Start of MATERIAL PROVIDED

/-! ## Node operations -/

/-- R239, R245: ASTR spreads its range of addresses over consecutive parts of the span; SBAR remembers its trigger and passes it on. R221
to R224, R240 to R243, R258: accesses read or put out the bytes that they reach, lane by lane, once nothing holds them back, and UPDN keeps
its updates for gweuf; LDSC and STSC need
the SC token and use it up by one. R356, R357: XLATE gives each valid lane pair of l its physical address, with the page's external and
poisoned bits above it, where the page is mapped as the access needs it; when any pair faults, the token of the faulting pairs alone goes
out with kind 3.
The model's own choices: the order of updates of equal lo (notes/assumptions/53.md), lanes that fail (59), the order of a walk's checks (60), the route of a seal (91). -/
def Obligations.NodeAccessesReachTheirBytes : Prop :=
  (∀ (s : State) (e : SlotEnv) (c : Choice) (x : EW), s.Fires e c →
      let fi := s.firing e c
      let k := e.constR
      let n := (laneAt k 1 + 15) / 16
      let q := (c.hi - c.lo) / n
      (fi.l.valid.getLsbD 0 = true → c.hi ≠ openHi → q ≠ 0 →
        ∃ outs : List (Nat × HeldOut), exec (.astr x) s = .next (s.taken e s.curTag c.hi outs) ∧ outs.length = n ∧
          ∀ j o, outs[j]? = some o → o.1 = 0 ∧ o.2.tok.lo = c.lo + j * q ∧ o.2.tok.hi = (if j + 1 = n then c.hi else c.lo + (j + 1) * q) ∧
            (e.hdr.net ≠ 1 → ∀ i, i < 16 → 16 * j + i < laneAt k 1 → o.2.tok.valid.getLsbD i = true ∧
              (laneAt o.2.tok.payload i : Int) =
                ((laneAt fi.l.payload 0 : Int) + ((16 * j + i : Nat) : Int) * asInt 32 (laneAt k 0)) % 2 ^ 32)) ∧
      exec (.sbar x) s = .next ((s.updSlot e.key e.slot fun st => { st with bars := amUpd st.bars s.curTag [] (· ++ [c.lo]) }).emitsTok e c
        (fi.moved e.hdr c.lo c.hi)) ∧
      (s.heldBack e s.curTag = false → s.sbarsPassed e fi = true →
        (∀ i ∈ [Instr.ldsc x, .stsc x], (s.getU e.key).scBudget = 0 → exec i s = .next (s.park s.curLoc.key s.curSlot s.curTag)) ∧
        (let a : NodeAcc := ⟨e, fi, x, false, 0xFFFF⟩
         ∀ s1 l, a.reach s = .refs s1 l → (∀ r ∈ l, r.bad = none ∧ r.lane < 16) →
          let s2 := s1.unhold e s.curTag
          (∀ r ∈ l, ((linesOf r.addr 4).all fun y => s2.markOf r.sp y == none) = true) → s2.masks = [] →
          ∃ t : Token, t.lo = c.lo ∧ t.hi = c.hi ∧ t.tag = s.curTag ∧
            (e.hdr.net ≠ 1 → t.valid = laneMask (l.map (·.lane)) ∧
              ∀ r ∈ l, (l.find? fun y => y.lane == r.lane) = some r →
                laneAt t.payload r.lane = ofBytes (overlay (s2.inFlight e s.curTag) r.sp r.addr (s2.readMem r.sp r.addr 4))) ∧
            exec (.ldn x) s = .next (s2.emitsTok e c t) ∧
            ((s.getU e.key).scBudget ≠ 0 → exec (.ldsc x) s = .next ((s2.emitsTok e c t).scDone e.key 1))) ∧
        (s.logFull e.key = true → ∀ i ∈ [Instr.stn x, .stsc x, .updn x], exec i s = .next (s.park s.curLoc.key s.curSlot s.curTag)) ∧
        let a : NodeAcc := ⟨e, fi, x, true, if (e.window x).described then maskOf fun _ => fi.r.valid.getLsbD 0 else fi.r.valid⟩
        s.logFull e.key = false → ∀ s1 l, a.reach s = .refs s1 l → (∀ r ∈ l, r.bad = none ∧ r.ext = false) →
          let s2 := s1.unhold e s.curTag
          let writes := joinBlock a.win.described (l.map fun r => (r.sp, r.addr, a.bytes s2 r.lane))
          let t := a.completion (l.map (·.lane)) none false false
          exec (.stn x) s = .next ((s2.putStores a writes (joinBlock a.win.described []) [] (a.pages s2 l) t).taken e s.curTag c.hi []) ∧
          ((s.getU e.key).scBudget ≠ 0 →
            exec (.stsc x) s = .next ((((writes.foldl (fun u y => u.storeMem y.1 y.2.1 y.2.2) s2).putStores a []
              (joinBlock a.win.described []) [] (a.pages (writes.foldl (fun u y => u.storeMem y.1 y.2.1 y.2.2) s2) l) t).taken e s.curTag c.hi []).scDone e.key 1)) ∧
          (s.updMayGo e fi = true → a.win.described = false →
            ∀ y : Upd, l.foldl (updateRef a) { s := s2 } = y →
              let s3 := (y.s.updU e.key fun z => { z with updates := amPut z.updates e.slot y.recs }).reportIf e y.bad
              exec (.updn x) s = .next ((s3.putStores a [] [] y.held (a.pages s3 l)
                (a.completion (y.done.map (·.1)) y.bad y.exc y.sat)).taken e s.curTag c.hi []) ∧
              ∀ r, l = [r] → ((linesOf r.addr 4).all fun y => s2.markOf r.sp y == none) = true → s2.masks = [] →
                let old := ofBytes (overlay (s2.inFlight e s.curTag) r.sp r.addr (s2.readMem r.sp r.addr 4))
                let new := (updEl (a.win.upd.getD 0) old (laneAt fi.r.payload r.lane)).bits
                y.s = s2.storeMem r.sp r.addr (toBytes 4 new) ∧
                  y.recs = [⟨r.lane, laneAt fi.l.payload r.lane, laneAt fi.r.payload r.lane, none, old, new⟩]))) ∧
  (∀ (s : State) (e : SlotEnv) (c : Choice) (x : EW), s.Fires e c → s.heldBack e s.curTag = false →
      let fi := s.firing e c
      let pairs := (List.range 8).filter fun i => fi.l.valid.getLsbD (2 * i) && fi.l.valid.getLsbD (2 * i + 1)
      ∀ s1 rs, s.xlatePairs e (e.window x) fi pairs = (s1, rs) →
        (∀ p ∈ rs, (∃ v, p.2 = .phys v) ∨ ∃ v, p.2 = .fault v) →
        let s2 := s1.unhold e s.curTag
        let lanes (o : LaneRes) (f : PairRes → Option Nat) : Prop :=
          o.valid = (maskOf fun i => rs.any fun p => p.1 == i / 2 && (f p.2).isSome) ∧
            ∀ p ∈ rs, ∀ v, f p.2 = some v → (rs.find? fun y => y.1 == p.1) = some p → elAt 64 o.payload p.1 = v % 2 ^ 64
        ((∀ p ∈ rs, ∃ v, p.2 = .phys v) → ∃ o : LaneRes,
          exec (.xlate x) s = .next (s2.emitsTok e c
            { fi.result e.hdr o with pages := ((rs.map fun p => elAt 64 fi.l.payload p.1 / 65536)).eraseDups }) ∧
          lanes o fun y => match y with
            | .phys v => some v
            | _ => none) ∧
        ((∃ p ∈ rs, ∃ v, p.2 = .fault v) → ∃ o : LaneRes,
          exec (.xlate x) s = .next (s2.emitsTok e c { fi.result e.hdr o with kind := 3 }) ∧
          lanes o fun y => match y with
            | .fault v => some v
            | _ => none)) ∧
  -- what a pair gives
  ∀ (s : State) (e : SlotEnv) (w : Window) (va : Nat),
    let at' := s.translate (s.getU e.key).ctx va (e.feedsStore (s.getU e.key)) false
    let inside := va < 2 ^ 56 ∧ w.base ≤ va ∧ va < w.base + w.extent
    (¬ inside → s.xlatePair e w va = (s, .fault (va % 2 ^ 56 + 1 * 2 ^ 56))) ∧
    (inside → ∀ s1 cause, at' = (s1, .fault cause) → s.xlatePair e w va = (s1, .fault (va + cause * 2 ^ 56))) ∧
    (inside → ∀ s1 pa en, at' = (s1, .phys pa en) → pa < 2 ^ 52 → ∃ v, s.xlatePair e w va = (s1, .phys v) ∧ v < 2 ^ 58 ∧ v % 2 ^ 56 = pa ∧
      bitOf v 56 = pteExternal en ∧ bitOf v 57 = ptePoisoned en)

End of MATERIAL PROVIDED
Start of MATERIAL PROVIDED

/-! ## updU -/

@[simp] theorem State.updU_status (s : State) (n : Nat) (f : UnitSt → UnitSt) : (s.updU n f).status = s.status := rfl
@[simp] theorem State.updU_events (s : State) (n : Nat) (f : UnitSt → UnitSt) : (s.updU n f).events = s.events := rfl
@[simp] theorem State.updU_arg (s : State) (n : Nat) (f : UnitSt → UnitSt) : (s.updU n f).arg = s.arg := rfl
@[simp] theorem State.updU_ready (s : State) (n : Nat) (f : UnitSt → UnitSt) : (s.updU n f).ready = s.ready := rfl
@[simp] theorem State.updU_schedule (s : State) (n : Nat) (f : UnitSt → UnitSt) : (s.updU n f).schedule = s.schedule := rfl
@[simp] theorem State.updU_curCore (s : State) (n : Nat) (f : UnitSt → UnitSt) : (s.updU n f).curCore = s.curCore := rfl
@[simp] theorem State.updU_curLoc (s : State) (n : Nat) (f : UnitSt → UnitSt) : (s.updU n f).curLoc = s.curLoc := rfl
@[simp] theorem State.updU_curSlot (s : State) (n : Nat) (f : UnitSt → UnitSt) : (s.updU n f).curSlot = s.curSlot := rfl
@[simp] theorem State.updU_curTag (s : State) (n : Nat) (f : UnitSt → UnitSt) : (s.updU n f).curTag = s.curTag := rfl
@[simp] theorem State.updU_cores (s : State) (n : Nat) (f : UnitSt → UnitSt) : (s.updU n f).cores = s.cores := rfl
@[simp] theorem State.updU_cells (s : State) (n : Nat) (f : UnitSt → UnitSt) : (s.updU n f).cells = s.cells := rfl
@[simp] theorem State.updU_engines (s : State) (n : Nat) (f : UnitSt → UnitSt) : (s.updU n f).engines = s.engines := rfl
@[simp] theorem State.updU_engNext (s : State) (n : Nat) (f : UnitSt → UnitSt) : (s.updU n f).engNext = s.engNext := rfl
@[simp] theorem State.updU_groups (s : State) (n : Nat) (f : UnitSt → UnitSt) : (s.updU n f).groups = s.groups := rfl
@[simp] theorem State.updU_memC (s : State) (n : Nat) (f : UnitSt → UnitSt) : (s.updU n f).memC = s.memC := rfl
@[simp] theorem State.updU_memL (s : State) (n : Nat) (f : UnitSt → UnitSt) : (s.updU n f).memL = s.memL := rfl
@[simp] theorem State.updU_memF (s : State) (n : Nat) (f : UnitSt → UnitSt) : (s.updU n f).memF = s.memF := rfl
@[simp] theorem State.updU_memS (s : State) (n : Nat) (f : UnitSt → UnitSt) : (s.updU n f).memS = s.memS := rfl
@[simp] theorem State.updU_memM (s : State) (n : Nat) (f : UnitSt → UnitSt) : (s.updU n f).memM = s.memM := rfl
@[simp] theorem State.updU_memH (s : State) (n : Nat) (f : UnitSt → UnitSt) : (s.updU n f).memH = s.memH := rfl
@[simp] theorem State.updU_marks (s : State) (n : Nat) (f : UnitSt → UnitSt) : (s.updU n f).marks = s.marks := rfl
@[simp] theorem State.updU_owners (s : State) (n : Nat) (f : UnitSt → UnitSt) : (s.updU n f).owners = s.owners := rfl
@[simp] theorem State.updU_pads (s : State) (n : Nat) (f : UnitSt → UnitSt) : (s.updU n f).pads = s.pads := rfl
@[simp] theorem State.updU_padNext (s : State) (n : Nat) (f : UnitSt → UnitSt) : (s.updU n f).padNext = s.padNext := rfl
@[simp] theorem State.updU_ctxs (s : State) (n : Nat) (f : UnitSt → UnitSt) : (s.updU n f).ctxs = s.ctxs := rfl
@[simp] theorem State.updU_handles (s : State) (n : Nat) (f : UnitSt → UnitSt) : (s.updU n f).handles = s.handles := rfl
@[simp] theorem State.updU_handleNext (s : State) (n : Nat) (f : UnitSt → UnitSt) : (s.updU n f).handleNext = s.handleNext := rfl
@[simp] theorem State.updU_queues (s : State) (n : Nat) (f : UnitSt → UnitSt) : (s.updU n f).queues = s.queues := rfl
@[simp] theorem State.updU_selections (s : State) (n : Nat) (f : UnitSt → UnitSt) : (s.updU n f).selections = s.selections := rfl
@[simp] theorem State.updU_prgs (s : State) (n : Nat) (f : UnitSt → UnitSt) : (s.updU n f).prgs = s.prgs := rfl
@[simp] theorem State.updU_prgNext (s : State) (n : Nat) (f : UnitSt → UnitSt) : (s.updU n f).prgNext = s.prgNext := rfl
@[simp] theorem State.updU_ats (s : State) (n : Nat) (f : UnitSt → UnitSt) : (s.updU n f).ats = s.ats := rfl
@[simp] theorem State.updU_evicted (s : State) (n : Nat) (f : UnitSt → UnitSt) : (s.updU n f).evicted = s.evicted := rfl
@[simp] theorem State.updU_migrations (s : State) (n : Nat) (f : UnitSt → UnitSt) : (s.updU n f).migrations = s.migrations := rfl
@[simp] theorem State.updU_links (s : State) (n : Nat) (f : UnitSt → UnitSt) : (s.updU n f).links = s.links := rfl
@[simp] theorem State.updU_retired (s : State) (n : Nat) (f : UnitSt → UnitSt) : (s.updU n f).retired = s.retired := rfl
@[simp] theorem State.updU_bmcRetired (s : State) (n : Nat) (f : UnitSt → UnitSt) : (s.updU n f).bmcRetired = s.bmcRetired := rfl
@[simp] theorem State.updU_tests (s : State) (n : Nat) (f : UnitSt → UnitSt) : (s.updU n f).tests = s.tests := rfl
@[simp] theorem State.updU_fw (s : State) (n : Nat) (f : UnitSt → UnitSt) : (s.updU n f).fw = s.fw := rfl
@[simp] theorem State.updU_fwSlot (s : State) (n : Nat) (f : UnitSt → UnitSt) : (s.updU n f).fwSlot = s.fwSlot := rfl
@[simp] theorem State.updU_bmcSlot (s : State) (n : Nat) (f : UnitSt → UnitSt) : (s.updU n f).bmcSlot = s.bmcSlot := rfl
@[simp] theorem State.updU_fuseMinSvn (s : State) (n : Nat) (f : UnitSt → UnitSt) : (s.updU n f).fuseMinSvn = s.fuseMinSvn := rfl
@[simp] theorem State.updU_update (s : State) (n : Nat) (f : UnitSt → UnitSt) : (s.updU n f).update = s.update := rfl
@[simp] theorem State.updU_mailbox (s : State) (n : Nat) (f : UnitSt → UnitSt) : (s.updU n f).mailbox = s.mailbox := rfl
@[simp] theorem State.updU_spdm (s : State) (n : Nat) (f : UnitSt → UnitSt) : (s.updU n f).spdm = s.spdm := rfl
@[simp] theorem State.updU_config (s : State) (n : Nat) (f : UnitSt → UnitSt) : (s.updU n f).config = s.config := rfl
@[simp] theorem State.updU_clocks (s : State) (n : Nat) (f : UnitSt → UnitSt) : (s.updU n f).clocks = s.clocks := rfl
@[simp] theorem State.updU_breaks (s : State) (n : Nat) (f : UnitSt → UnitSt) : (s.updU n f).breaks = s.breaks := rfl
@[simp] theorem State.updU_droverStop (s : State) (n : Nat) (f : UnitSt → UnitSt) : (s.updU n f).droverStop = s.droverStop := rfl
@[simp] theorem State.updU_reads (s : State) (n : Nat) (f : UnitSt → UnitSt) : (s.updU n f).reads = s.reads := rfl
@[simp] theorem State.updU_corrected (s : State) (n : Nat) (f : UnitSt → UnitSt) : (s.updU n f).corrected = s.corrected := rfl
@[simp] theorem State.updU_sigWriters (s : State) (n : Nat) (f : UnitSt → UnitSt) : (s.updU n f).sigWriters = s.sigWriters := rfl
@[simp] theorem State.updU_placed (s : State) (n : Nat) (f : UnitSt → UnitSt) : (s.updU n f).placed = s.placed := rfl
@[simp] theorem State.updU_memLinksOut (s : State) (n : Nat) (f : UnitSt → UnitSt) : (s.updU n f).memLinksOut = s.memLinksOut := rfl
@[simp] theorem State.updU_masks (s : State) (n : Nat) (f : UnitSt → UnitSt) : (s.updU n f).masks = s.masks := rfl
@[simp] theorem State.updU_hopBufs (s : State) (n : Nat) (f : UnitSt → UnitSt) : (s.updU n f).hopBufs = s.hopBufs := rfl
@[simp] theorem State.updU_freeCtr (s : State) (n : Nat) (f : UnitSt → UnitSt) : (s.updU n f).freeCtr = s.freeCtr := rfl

End of MATERIAL PROVIDED
Start of MATERIAL PROVIDED

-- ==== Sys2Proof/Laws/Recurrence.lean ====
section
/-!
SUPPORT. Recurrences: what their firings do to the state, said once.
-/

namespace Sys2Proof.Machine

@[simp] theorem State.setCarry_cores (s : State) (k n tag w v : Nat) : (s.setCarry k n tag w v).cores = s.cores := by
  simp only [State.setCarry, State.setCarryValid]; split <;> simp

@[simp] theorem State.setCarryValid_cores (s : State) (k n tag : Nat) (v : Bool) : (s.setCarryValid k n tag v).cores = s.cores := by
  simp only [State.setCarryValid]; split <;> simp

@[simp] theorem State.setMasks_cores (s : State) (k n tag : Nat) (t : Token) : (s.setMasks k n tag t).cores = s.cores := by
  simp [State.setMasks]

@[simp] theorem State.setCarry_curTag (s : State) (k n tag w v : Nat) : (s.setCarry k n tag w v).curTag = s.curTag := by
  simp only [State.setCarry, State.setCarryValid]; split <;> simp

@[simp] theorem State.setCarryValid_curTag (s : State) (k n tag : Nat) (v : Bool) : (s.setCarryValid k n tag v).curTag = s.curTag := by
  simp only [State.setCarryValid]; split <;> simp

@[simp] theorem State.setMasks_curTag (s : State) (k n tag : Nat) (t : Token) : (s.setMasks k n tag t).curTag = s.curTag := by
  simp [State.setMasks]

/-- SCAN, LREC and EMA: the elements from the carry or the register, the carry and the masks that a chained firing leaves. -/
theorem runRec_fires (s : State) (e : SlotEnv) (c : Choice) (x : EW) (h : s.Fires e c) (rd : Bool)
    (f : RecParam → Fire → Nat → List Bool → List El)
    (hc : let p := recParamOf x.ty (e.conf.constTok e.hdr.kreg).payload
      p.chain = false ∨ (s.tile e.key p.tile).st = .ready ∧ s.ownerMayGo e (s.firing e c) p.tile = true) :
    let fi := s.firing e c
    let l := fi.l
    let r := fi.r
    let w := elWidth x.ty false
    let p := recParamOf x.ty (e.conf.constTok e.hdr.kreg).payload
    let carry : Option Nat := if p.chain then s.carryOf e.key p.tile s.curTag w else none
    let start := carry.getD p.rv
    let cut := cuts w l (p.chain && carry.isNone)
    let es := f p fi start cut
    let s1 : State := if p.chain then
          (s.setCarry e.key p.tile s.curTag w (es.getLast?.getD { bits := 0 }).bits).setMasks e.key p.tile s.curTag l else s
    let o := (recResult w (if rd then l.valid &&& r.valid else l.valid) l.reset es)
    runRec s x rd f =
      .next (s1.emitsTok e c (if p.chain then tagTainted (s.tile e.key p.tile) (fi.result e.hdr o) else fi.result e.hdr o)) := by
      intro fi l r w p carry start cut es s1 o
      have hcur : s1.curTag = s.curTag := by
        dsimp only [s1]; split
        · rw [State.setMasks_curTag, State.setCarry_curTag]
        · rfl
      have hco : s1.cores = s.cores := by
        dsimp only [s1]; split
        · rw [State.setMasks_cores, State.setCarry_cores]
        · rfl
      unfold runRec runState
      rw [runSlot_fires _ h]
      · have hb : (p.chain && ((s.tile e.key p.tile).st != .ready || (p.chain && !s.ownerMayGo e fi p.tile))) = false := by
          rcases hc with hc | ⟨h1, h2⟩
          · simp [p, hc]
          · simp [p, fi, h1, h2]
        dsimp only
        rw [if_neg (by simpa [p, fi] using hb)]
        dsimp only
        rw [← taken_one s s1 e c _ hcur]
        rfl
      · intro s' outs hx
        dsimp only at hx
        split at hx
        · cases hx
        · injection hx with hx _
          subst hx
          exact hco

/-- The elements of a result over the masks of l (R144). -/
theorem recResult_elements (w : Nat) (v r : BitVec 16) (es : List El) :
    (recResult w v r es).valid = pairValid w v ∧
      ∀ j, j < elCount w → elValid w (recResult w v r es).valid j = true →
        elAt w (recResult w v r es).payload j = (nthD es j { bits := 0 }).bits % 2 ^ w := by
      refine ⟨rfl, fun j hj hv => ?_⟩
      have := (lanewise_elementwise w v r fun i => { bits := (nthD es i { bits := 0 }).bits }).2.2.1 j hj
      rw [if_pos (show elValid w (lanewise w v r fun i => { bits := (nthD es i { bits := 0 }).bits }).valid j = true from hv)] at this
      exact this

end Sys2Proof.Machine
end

End of MATERIAL PROVIDED

■ EXERCISE REQUIREMENTS: What you give back should be exactly the lines of the data above from the line with "Node operations -/" through the line with "the SC token", both of those included, and nothing more.

■ ANSWER TO THIS EXERCISE:
/-! ## Node operations -/

/-- R239, R245: ASTR spreads its range of addresses over consecutive parts of the span; SBAR remembers its trigger and passes it on. R221
to R224, R240 to R243, R258: accesses read or put out the bytes that they reach, lane by lane, once nothing holds them back, and UPDN keeps
its updates for gweuf; LDSC and STSC need
the SC token and use it up by one. R356, R357: XLATE gives each valid lane pair of l its physical address, with the page's external and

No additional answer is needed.